Tuesday, October 15, 2013

John Barclay on Paul, grace and ancient patterns of gift-giving

In a talk that apparently previews the argument of a much larger book(s) on the subject, John Barclay draws on ancient practices of gift-giving to argue that God's χάρις ("grace" or "gift"), according to Paul, is unobligated (so Luther) but not without obligation (contrast Luther). Just as in the ancient world gift-giving always set up a complex system of reciprocity--much like a covenant--so too with God's "grace": God's gift of grace is given to unworthy sinners who have no claim on God's mercy, but those who receive the gift are obligated to respond appropriately.

This is not sunergism, it is not completing grace with works, or making subjectively true what is objectively true--because the gift changes everything. The gifts that is grace is life--a transfer of realms from the rule of sin and death to the realm of life--and anything we do is made possible in and through the resurrected Messiah. (Another way of saying this is that it is the Spirit that gives life.)

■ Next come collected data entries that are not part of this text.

/-- The same tick from the same transaction registers does the same to them, completes alike, and
keeps an equal retained status equal. -/
theorem TickCase.transfer {s t u : State} {w : InputWord} (hc : TickCase s w u)
    (h : sameTransaction s t) (hcfg : s.cfg = t.cfg) :
    ∃ v, TickCase t w v ∧ sameTransaction u v ∧ sameCompletion u v ∧
      (sameRetained s t → sameRetained u v) := by
  have quiet (hd : u.done_q = false) (hkept : sameRetained u s)
      (hv : TickCase t w { u with
        frame_q := t.frame_q, outcome_q := t.outcome_q, phase_q := t.phase_q, cfg := t.cfg,
        inputs := t.inputs, tick := t.tick, unit_result := t.unit_result }) :
      ∃ v, TickCase t w v ∧ sameTransaction u v ∧ sameCompletion u v ∧
        (sameRetained s t → sameRetained u v) := by
    obtain ⟨hframe, houtcome, hphase⟩ := hkept
    exact ⟨_, hv, ⟨rfl, rfl, rfl, rfl, rfl, rfl⟩, by simp [sameCompletion, hd],
      by simp [sameRetained, hframe, houtcome, hphase]⟩
  obtain ⟨st, dly, pt, bit, sh, frame, outcome, phase, done, cfg, inputs, tick, unit⟩ := t
  obtain ⟨hst, hdly, hpt, hbit, hsh, hdone⟩ := h
  dsimp only at hst hdly hpt hbit hsh hdone hcfg
  subst hst hdly hpt hbit hsh hdone hcfg
  have same : sameRetained s s := ⟨rfl, rfl, rfl⟩
  cases hc with
  | read hst hw => exact quiet rfl same (.read hst hw)
  | nop hst hw => exact quiet rfl same (.nop hst hw)
  | startLowEnd hst hd => exact quiet rfl same (.startLowEnd hst hd)
  | startHighEnd hst hd => exact quiet rfl same (.startHighEnd hst hd)
  | startLowCount hst hd => exact quiet rfl same (.startLowCount hst hd)
  | startHighCount hst hd => exact quiet rfl same (.startHighCount hst hd)
  | busy p hst hl ht => exact quiet rfl same (.busy p hst hl ht)
  | hsLowDone hst hl => exact quiet rfl same (.hsLowDone hst hl)
  | hsHighDone hst hl => exact quiet rfl same (.hsHighDone hst hl)
  | bitLowDone hst hl => exact quiet rfl same (.bitLowDone hst hl)
  | bit f hst hl hne hf => exact quiet rfl same (.bit f hst hl hne hf)
  | unused hst => exact quiet rfl same (.unused hst)
  | timeout p hst hl ht =>
    exact ⟨_, .timeout p hst hl ht, ⟨rfl, rfl, rfl, rfl, rfl, rfl⟩,
      fun _ => ⟨rfl, fun _ => rfl, fun hne => absurd rfl hne⟩, fun hr => ⟨hr.1, rfl, rfl⟩⟩
  | frame f hst hl h39 hf =>
    refine ⟨_, .frame f hst hl h39 hf, ⟨rfl, rfl, rfl, rfl, rfl, rfl⟩,
      fun _ => ⟨rfl, fun ho => ?_, fun _ => rfl⟩, fun hr => ⟨rfl, rfl, hr.2.2⟩⟩
    cases hv : ckValid f <;> simp [hv] at ho

/-- Settles O35: a reset tick gives both states the reset values, and any other tick does the same
to both. -/
theorem registersDependOnlyOnConfigStateAndInput :
    Obligations.RegistersDependOnlyOnConfigStateAndInput := by
  intro s1 s2 t1 t2 w hreg hcfg hp1 hp2 hs1 hs2
  cases hr : w.rst with
  | true =>
    rw [step_reset hp1 hr] at hs1
    rw [step_reset hp2 hr] at hs2
    cases hs1
    cases hs2
    simp [sameRegisters]
  | false =>
    obtain ⟨u, rfl, hc⟩ := tick_cases hp1 hr hs1
    obtain ⟨hsame, hretained⟩ := sameRegisters_iff.1 hreg
    obtain ⟨v, hv, huv, -, hkept⟩ := hc.transfer hsame hcfg
    rw [hv.step_eq hp2 hr] at hs2
    cases hs2
    simpa [sameRegisters] using sameRegisters_iff.2 ⟨huv, hkept hretained⟩

/-- Two states that run on the same transaction registers, under the same configuration and the same
ticks to come. -/
structure InStep (s t : State) : Prop where
  transaction : sameTransaction s t
  cfg : s.cfg = t.cfg
  inputs : s.inputs = t.inputs
  tick : s.tick = t.tick
  ticksOnly : s.inputs.all Stimulus.isTick = true

theorem TickCase.keeps_tick {s u : State} {w : InputWord} (h : TickCase s w u) :
    u.tick = s.tick := by
  cases h <;> rfl

/-- What is presented depends on the schedule and the tick number alone. -/
theorem present_eq_of_inputs_tick {s t : State} (hin : s.inputs = t.inputs)
    (htick : s.tick = t.tick) : s.present = t.present := by
  simp only [State.present, hin, htick]

/-- Using up the same tick keeps two states in step. -/
theorem InStep.advance {s t : State} (h : InStep s t) : InStep s.advance t.advance := by
  obtain ⟨w, hp⟩ := present_tick_of_ticksOnly h.ticksOnly
  have hp' : t.present = .tick w := by rw [← present_eq_of_inputs_tick h.inputs h.tick, hp]
  constructor
  case transaction => simpa [sameTransaction] using h.transaction
  case cfg => simpa using h.cfg
  case inputs => rw [advance_inputs, advance_inputs, h.inputs]
  case tick => rw [advance_tick_of_tick hp, advance_tick_of_tick hp', h.tick]
  case ticksOnly =>
    rw [advance_inputs, List.all_eq_true]
    exact fun x hx => List.all_eq_true.1 h.ticksOnly x (List.mem_of_mem_tail hx)

/-- One tick each keeps two states in step, with the same completion if there is one. -/
theorem InStep.step {s1 s2 : State} (h : InStep s1 s2) :
    ∃ t1 t2, Machine.step s1 = .next t1 ∧ Machine.step s2 = .next t2 ∧ InStep t1 t2 ∧
      sameCompletion t1 t2 := by
  obtain ⟨w, hp⟩ := present_tick_of_ticksOnly h.ticksOnly
  have hp' : s2.present = .tick w := by rw [← present_eq_of_inputs_tick h.inputs h.tick, hp]
  cases hr : w.rst with
  | true =>
    have hreset : InStep { State.reset with cfg := s1.cfg, inputs := s1.inputs, tick := s1.tick }
        { State.reset with cfg := s2.cfg, inputs := s2.inputs, tick := s2.tick } :=
      ⟨⟨rfl, rfl, rfl, rfl, rfl, rfl⟩, h.cfg, h.inputs, h.tick, h.ticksOnly⟩
    exact ⟨_, _, step_reset hp hr, step_reset hp' hr, hreset.advance,
      by simp [sameCompletion, State.reset]⟩
  | false =>
    obtain ⟨t1, hs1⟩ := stepIsTotal s1
    obtain ⟨u, rfl, hu⟩ := tick_cases hp hr hs1
    obtain ⟨v, hv, huv, hdone, -⟩ := hu.transfer h.transaction h.cfg
    obtain ⟨hucfg, huin⟩ := hu.keeps_cfg_inputs
    obtain ⟨hvcfg, hvin⟩ := hv.keeps_cfg_inputs
    have hnext : InStep u v :=
      ⟨huv, by rw [hucfg, hvcfg, h.cfg], by rw [huin, hvin, h.inputs],
        by rw [hu.keeps_tick, hv.keeps_tick, h.tick], by rw [huin, h.ticksOnly]⟩
    exact ⟨_, _, hs1, hv.step_eq hp' hr, hnext.advance, by simpa [sameCompletion] using hdone⟩

/-- Two states in step stay so, and show the same completion whenever there is one. -/
theorem InStep.runSteps {s1 s2 : State} (h : InStep s1 s2) (hd : sameCompletion s1 s2) (n : Nat) :
    ∃ t1 t2, Machine.runSteps n s1 = .next t1 ∧ Machine.runSteps n s2 = .next t2 ∧
      InStep t1 t2 ∧ sameCompletion t1 t2 := by
  induction n generalizing s1 s2 with
  | zero => exact ⟨s1, s2, rfl, rfl, h, hd⟩
  | succ n ih =>
    obtain ⟨t1, t2, hs1, hs2, ht, hdone⟩ := h.step
    rw [runSteps_succ n hs1, runSteps_succ n hs2]
    exact ih ht hdone

/-- Settles O52: the READ gives both states the same transaction registers, and from then on they
are in step. -/
theorem noStateCarriesOverToTheNextRead : Obligations.NoStateCarriesOverToTheNextRead := by
  intro s1 s2 r n hst1 hst2 hcfg hin htick hticks hp hr hstart
  have hp' : s2.present = .tick r := by rw [← present_eq_of_inputs_tick hin htick, hp]
  have hread : InStep
      { s1 with st := .startLow, dly_cnt := 0, pt_cnt := 0, bit_cnt := 0, shreg := 0,
                done_q := false }
      { s2 with st := .startLow, dly_cnt := 0, pt_cnt := 0, bit_cnt := 0, shreg := 0,
                done_q := false } :=
    ⟨⟨rfl, rfl, rfl, rfl, rfl, rfl⟩, hcfg, hin, htick, hticks⟩
  rw [runSteps_succ n ((TickCase.read hst1 hstart).step_eq hp hr),
    runSteps_succ n ((TickCase.read hst2 hstart).step_eq hp' hr)]
  obtain ⟨t1, t2, hrun1, hrun2, ht, hdone⟩ := hread.advance.runSteps (by simp [sameCompletion]) n
  exact ⟨t1, t2, hrun1, hrun2, ht.transaction, hdone⟩

/-! ## The host's spacing (R196, R198, R208) -/

theorem acceptsRead_of_idle {s : State} {w : InputWord} (hst : s.st = .idle)
    (hr : w.rst = false) (hstart : w.start = true) : acceptsRead s w = true := by
  simp [acceptsRead, hst, hr, hstart]

/-- A host that has issued a READ before may issue another exactly when the gap has passed. -/
theorem HostLog.allows_iff {k : Nat} {s : State} {w : InputWord} (hacc : acceptsRead s w = true) :
    (HostLog.mk (some k) true).allows s w ↔ Config.minGap ≤ k := by
  simp [HostLog.allows, hacc]

/-- In IDLE, ticks without reset and start count up the time since the last transaction ended. -/
theorem runLogged_idle {ws : List InputWord} (hws : ∀ w ∈ ws, w.rst = false ∧ w.start = false)
    (k : Nat) {s : State} (hst : s.st = .idle) :
    ∃ t, runLogged ws s ⟨some k, true⟩ = .next (t, ⟨some (k + ws.length), true⟩) ∧
      t.st = .idle := by
  induction ws generalizing s k with
  | nil => exact ⟨s, rfl, hst⟩
  | cons w ws ih =>
    obtain ⟨⟨hr, hstart⟩, hws⟩ := List.forall_mem_cons.1 hws
    rw [runLogged_cons ws _ (tickWith_nop hst hr hstart)]
    simpa [HostLog.after, acceptsRead, hstart, Nat.add_assoc, Nat.add_comm 1]
      using ih hws (k + 1) (s := { s with done_q := false, tick := s.tick + 1 }) hst

/-- Settles O54: the block is in IDLE from the completion on, so it accepts a READ in every tick;
the host's log counts 1 in the tick after the completion, and one more with each tick. -/
theorem startInTheDoneTickBreaksTheSpacing : Obligations.StartInTheDoneTickBreaksTheSpacing := by
  intro h s t w0 w hp hs hd hr hstart
  have hst : t.st = .idle := (completionPublishesInOneStep s t w0 hp hs hd).1
  have hacc := acceptsRead_of_idle hst hr hstart
  have hsince : (h.after s w0 t).sinceEnd = some 1 := if_pos hd
  refine ⟨hacc, fun hallows => ?early, ⟨_, tickWith_read hst hr hstart, rfl⟩,
    fun ws hread hws => ?later⟩
  case early => exact absurd ((hallows hacc).1 1 hsince) (by decide)
  case later =>
    have hlog : h.after s w0 t = ⟨some 1, true⟩ := by simp [HostLog.after, hd, hread]
    obtain ⟨u, hrun, hu⟩ := runLogged_idle hws 1 hst
    have hacc' := acceptsRead_of_idle hu hr hstart
    rw [hlog]
    refine ⟨u, _, hrun, hacc', ?_, _, tickWith_read hu hr hstart, rfl⟩
    rw [HostLog.allows_iff hacc', Nat.add_comm]
    rfl

end Sys2Proof.Machine
end

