/-- A response of 40 bits within the bounds completes, with the bits that its widths give (R126). -/
theorem hears_fullWaveform (hhead : headFits s0.cfg alpha gamma eta0)
    (hfit : widthsFit s0.cfg widths) (hlen : widths.length = 39) :
    Hears (InCall s0 .hsLow [] 0) (expandRuns (waveform alpha gamma eta0 widths) ++ [Level.low])
      (Completed s0 (waveformBits s0.cfg eta0 widths)) := by
  rw [expandRuns_waveform_append_low hhead hfit]
  rcases List.eq_nil_or_concat' widths with rfl | ⟨init, p, rfl⟩
  · exact absurd hlen (by decide)
  obtain ⟨hinit, hlast⟩ := List.forall_mem_append.1 hfit
  rw [List.length_append, List.length_singleton] at hlen
  have hbits := hears_bitCalls (s0 := s0) (bits := waveformBits s0.cfg eta0 []) hinit
    (by simp [waveformBits]; omega)
  have hend := hears_lastBitCalls (s0 := s0) (p := p)
    (bits := waveformBits s0.cfg eta0 [] ++ init.map fun p => classify s0.cfg p.2) hlast
    (by simp [waveformBits]; omega)
  have hrun := (hears_firstBit hhead).append (hbits.append hend)
  simpa [waveformBits, classify] using hrun

end

/-- The number of samples of a response (R126). -/
theorem length_expandRuns_waveform (alpha gamma eta0 : Nat) (widths : List (Nat × Nat)) :
    (expandRuns (waveform alpha gamma eta0 widths)).length =
      alpha + gamma + eta0 + (widths.map fun p => p.1 + p.2).sum := by
  have hbits : (expandRuns (widthRuns widths)).length = (widths.map fun p => p.1 + p.2).sum := by
    induction widths with
    | nil => rfl
    | cons p widths ih => simp [expandRuns_widthRuns_cons, ih, Nat.add_assoc]
  simp [expandRuns_waveform, hbits, Nat.add_assoc]

/-- Levels that are fed are as many as their words. -/
theorem feeds_length {s : State} {ws : List InputWord} {rest : List Stimulus} {levels : List Level}
    (h : feeds s ws rest levels) : ws.length = levels.length := by
  rw [← h.2.2, List.length_map]

/-- Settles O47: the response is a list of calls within their bounds, the last of which ends the
40th bit. -/
theorem lineWithinTheBoundsDecodes : Obligations.LineWithinTheBoundsDecodes := by
  rintro s alpha gamma eta0 widths ws rest f hat hhead hlen hfit hfeeds rfl
  rw [expandRuns_append] at hfeeds
  have hcount : ws.length = alpha + gamma + eta0 + 1 + (widths.map fun p => p.1 + p.2).sum := by
    rw [feeds_length hfeeds, List.length_append, length_expandRuns_waveform]
    exact Nat.add_right_comm _ _ 1
  obtain ⟨t, ⟨hrun, hbusy⟩, hin, ht⟩ :=
    hears_fullWaveform hhead hfit hlen s ws rest (inCall_of_atResponse hat) hfeeds
  have hframe := ht.frame_q.trans ht.shreg
  exact ⟨hcount, hbusy, t, hrun, ht.st, ht.done_q, ht.bit_cnt, hframe, ht.shreg,
    hframe ▸ ht.outcome_q, ht.phase_q, hin⟩

/-! ## The first broken bound (R126, R128) -/

/-- Levels that lead from response sample 1 to a timeout are a timeout after as many steps. -/
theorem timesOutAfter_of_hears {s : State} {ws : List InputWord} {rest : List Stimulus}
    {levels : List Level} {p : Phase} {count : Nat} (hat : atResponse s)
    (h : Hears (InCall s .hsLow [] 0) levels (TimedOut s p count)) (hf : feeds s ws rest levels) :
    timesOutAfter ws.length s p count := by
  obtain ⟨t, ⟨hrun, -⟩, -, ht⟩ := h s ws rest (inCall_of_atResponse hat) hf
  exact ⟨t, hrun, ht.st, ht.done_q, ht.outcome_q, ht.phase_q, ht.bit_cnt, ht.frame_q⟩

/-- Settles O48: up to the broken bound the response is a list of calls, and the broken one is as
many samples at its target as its timeout. -/
theorem firstBrokenBoundTimesOut : Obligations.FirstBrokenBoundTimesOut := by
  intro s alpha gamma eta0 widths low ws rest hat hhead hlen hfit hlow1 hlow
  have ⟨ha, hg1, hg, _, _⟩ := hhead
  have hbits : (waveformBits s.cfg eta0 widths).length = widths.length + 1 := by
    simp [waveformBits]
  refine ⟨fun hf => timesOutAfter_of_hears hat ?hsLow hf,
    fun hf => timesOutAfter_of_hears hat ?hsHigh hf, fun hf => timesOutAfter_of_hears hat ?first hf,
    fun hf => timesOutAfter_of_hears hat ?bitLow hf,
    fun hf => timesOutAfter_of_hears hat ?bitHigh hf⟩
  case hsLow =>
    have hrun := hears_timeout (s0 := s) (p := .hsLow) (bits := [])
    simpa [Phase.target, Phase.timeoutTicks] using hrun
  case hsHigh =>
    have hrun := (hears_call (s0 := s) (p := .hsLow) (bits := []) ha nofun).append hears_timeout
    simpa [callLevels, Phase.target, Level.flip, Phase.timeoutTicks, nextPhase, bitsAfter,
      List.replicate_succ] using hrun
  case first =>
    rw [expandRuns_waveform_eq_ackCalls [] hg1 (by omega)]
    have hrun := (hears_ackCalls ha hg hg1).append (hears_timeout (s0 := s) (p := .bitHigh))
    simpa [widthRuns, Phase.target, Phase.timeoutTicks] using hrun
  case bitLow =>
    have hrun := (hears_waveform hhead hfit hlen).append hears_timeout
    rw [hbits] at hrun
    simpa [Phase.target, Phase.timeoutTicks, List.replicate_succ] using hrun
  case bitHigh =>
    have hrun := (hears_waveform hhead hfit hlen).append
      ((hears_lowPhase hlow1 hlow).append hears_timeout)
    rw [hbits] at hrun
    simpa [callLevels, Phase.target, Level.flip, Phase.timeoutTicks, List.replicate_succ,
      replicate_eq_cons hlow1] using hrun

/-! ## The script's frame (R77, R78) -/

/-- The bits shifted into an empty register are the number they make (R51). -/
theorem ofNat_bitsValue (bits : List Bool) :
    BitVec.ofNat 40 (bitsValue bits) = bits.foldl shiftIn 0 := by
  induction bits using List.reverseRecOn with
  | nil => rfl
  | append_singleton bits b ih =>
    rw [List.foldl_concat, ← ih]
    refine BitVec.eq_of_toNat_eq ?_
    rw [shiftIn_toNat, bitsValue_append_singleton, BitVec.toNat_ofNat, BitVec.toNat_ofNat]
    omega

/-- A frame is the number that its forty bits make, in the order of R51. -/
theorem ofNat_bitsValue_frameBits (f : Frame) :
    BitVec.ofNat 40 (bitsValue ((List.range 40).map (frameBit f))) = f := by
  refine BitVec.eq_of_getLsbD_eq fun i hi => Option.some_injective _ ?_
  have hidx : 39 - (39 - i) = i := by omega
  have hbit := foldl_shiftIn_getLsbD_sub 0 (bits := (List.range 40).map (frameBit f))
    (k := 39 - i) (by simp) (by omega)
  rw [hidx] at hbit
  rw [ofNat_bitsValue, hbit]
  simp [frameBit, hidx, show 39 - i < 40 by omega]

/-- The length of the first high run of a FRAME (R78). -/
def firstHigh (f : Frame) : Nat := if frameBit f 0 then 71 else 28

/-- The widths of the bits after the first in a FRAME (R78). -/
def frameWidths (f : Frame) : List (Nat × Nat) :=
  (List.range 39).map fun k => (50, if frameBit f (k + 1) then 70 else 27)

/-- `ACK(a, c) FRAME(...)` is a response of R126's form. -/
theorem ackRuns_append_frameRuns (a c : Nat) (f : Frame) :
    ackRuns a c ++ frameRuns f = waveform a c (firstHigh f) (frameWidths f) := by
  simp [ackRuns, frameRuns, firstBitRuns, bitRuns, waveform, firstHigh, frameWidths,
    List.flatMap_map]

/-- Under the default bounds the widths of a FRAME give the frame's bits. -/
theorem waveformBits_frame (f : Frame) :
    waveformBits Config.default (firstHigh f) (frameWidths f) =
      (List.range 40).map (frameBit f) := by
  have hfirst : decide (40 < firstHigh f - 1) = frameBit f 0 := by
    unfold firstHigh
    cases frameBit f 0 <;> rfl
  have hbit (k : Nat) : decide (40 < if frameBit f (k + 1) then 70 else 27) =
      frameBit f (k + 1) := by
    cases frameBit f (k + 1) <;> rfl
  rw [List.range_succ_eq_map, List.map_cons, List.map_map, ← hfirst]
  refine congrArg (decide (40 < firstHigh f - 1) :: ·) ?_
  rw [frameWidths, List.map_map]
  exact List.map_congr_left fun k _ => hbit k

/-- A FRAME is within the default bounds. -/
theorem frame_fits (f : Frame) {a c : Nat} (ha : a ≤ 84) (hc1 : 1 ≤ c) (hc : c ≤ 85) :
    headFits Config.default a c (firstHigh f) ∧ widthsFit Config.default (frameWidths f) := by
  constructor
  · simp only [headFits, firstHigh, Config.default]
    split <;> omega
  · simp only [widthsFit, frameWidths, List.forall_mem_map, Config.default]
    intro k _
    split <;> omega

/-- Settles O49: the script's response is one of R126's form within the default bounds, and its
widths give the frame's bits. -/
theorem scriptedFrameIsReadBack : Obligations.ScriptedFrameIsReadBack := by
  rintro s b0 b1 b2 b3 b4 f a c n x r ws rest hcfg hat ha hc1 hc rfl rfl rfl hfeeds
  set f := frameOfBytes b0 b1 b2 b3 b4
  have hresp : Response.ofItems x [.ack a c, .frame b0 b1 b2 b3 b4] =
      { runs := waveform a c (firstHigh f) (frameWidths f), final := .low } := by
    rw [Response.ofItems_runs x _ _ rfl, Response.ofItems_holds x .low _ _ rfl,
      ← ackRuns_append_frameRuns]
    rfl
  rw [hresp] at hfeeds ⊢
  refine ⟨fun j hj => Response.sample_after _ j hj, ?_⟩
  rw [Response.samples_runs] at hfeeds
  obtain ⟨hhead, hfit⟩ := frame_fits f ha hc1 hc
  rw [← hcfg] at hhead hfit
  obtain ⟨t, ⟨hrun, -⟩, -, ht⟩ := hears_fullWaveform hhead hfit (by simp [frameWidths]) s ws rest
    (inCall_of_atResponse hat) hfeeds
  have hframe : t.frame_q = f := by
    rw [ht.frame_q, ht.shreg, hcfg, waveformBits_frame, ofNat_bitsValue_frameBits]
  exact ⟨t, hrun, ht.st, ht.done_q, hframe, hframe ▸ ht.outcome_q⟩

end Sys2Proof.Machine
end

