/-- 45_call_contracts.md sections 1 and 2: `DECODE` with the decoder idle and no hint staged appends
`decode(cfg, soft, hint)` to `DEC_OUT`, one bit a group, and answers the final state, or rejects as `decode` does. For lists whose
length fits the `L` field; a longer one has no `DSTART` word, and what the model's `DECODE` then sends is log 18. -/
def Obligations.DecodeCommandsImplementDecode : Prop :=
  ∀ (s : State) (soft : List Byte) (hint : Option (List Bool)), Invariant s → s.cfg.cfgValid = true →
    s.dec.decSt = .idle → s.dec.hLen = 0 → soft.length < 2 ^ 27 →
    ∃ t, runDecode soft hint s = .next t ∧
      (∀ out, s.cfg.codec.decode s.params soft hint = .ok out →
        t.decOut = s.decOut ++ out ∧ out.length = soft.length / s.cfg.nPoly ∧
        t.rsp.getLast? = some (BitVec.ofNat 32 (s.cfg.codec.finalOf soft hint))) ∧
      (∀ code, s.cfg.codec.decode s.params soft hint = .error code →
        t.decOut = s.decOut ∧ t.rsp.getLast? = some (BitVec.ofNat 32 ((statusCode code).toNat * 2 ^ 28))) ∧
      t.dec.decSt = .idle ∧ t.cfg = s.cfg ∧ t.stg = s.stg ∧ t.enc = s.enc ∧ t.encOut = s.encOut

/-- R224: the round trip without noise, for every configuration, both values of the flag, with and without the hint
of zeros. -/
def Obligations.FlushedStreamRoundTripsWithoutNoise : Prop :=
  ∀ (p : Params) (polys : List KWord) (rev : Bool) (c : Codec) (bits : List Bool),
    construct p polys rev = .ok c → bits.length + c.K ≤ p.nMax → (bits.length + c.K) * c.S ≤ p.nodeMax →
      c.decode p (noiseless (c.encode (bits ++ List.replicate c.K false))) none =
        .ok (bits ++ List.replicate c.K false) ∧
      c.decode p (noiseless (c.encode (bits ++ List.replicate c.K false))) (some (List.replicate c.K false)) =
        .ok (bits ++ List.replicate c.K false)

/-- R225: the round trip of any stream, without a hint when some tap mask has bit 0 set, and for every configuration
with the hint of the true final register. -/
def Obligations.AnyStreamRoundTripsWithTapZeroOrTrueHint : Prop :=
  ∀ (p : Params) (polys : List KWord) (rev : Bool) (c : Codec) (bits : List Bool),
    construct p polys rev = .ok c → bits.length ≤ p.nMax → bits.length * c.S ≤ p.nodeMax →
      ((∃ t ∈ c.taps, t.testBit 0 = true) → c.decode p (noiseless (c.encode bits)) none = .ok bits) ∧
      c.decode p (noiseless (c.encode bits)) (some (hintOf c.K (c.finalReg bits))) = .ok bits

/-- 45_call_contracts.md section 2, the final-state hint: the hinted metric is never lower than the unhinted one, and
equal exactly when the hinted state is minimal; both are 0 for a noise-free stream with its true final register. -/
def Obligations.HintNeverLowersTheFinalMetric : Prop :=
  (∀ (c : Codec) (soft : List Byte) (h : List Bool), 1 ≤ c.K → h.length = c.K →
    (c.finalMetric soft (some h)).lt (c.finalMetric soft none) = false ∧
    (c.finalMetric soft (some h) = c.finalMetric soft none ↔
      ∀ x < 2 ^ c.K, (metricAt (c.lastColumn soft) x).lt (c.finalMetric soft (some h)) = false)) ∧
  (∀ (c : Codec) (bits : List Bool), 1 ≤ c.K → 1 ≤ c.k →
    c.finalMetric (noiseless (c.encode bits)) (some (hintOf c.K (c.finalReg bits))) = .fin 0 ∧
    c.finalMetric (noiseless (c.encode bits)) none = .fin 0)

/-- 45_call_contracts.md section 2, optimality: for a reachable final state the decoded sequence drives the encoder
from 0 to it with the least branch-metric sum, and without a hint with the least sum of all sequences; the walk ends
in 0 (43_traceback.md section 3). -/
def Obligations.DecodedSequenceHasLeastMetric : Prop :=
  ∀ (c : Codec) (soft : List Byte) (hint : Option (List Bool)) (m : Nat), 1 ≤ c.K →
    c.finalMetric soft hint = .fin m →
      (c.decodeBits soft hint).length = c.steps soft ∧
      c.finalReg (c.decodeBits soft hint) = c.finalOf soft hint ∧
      c.walkEnd (c.decisions soft).reverse (c.finalOf soft hint) = 0 ∧
      c.pathMetric 0 (c.decodeBits soft hint) soft = m ∧
      (∀ bits : List Bool, bits.length = c.steps soft → c.finalReg bits = c.finalOf soft hint →
        m ≤ c.pathMetric 0 bits soft) ∧
      (hint = none → ∀ bits : List Bool, bits.length = c.steps soft → m ≤ c.pathMetric 0 bits soft)
end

The Christian, then, is not simul iustus et peccator ("simultaneously righteous and a sinner")--to use Luther's language--but simul dead and alive. The body--dead because of sin but alive because of righteousness--is the site of a battle. Those who are made alive must experience mind-renewal, which is always exhibited in a transformation, a change in habitus, from one set of bodily practices to another. This is no individual struggle because the body, for Paul, is corporate, and the disciplines of the Christian life are lived out in community.

Note: I jotted down these notes on paper within a week or so of listening to Barclay's talk on a drive to Regina last summer. Since I can't vouch for their accuracy, I recommend listening to the lecture (online here), reading the conference proceedings (just released by Baylor University Press), or, if you are a visual learner, watching this video on a related topic.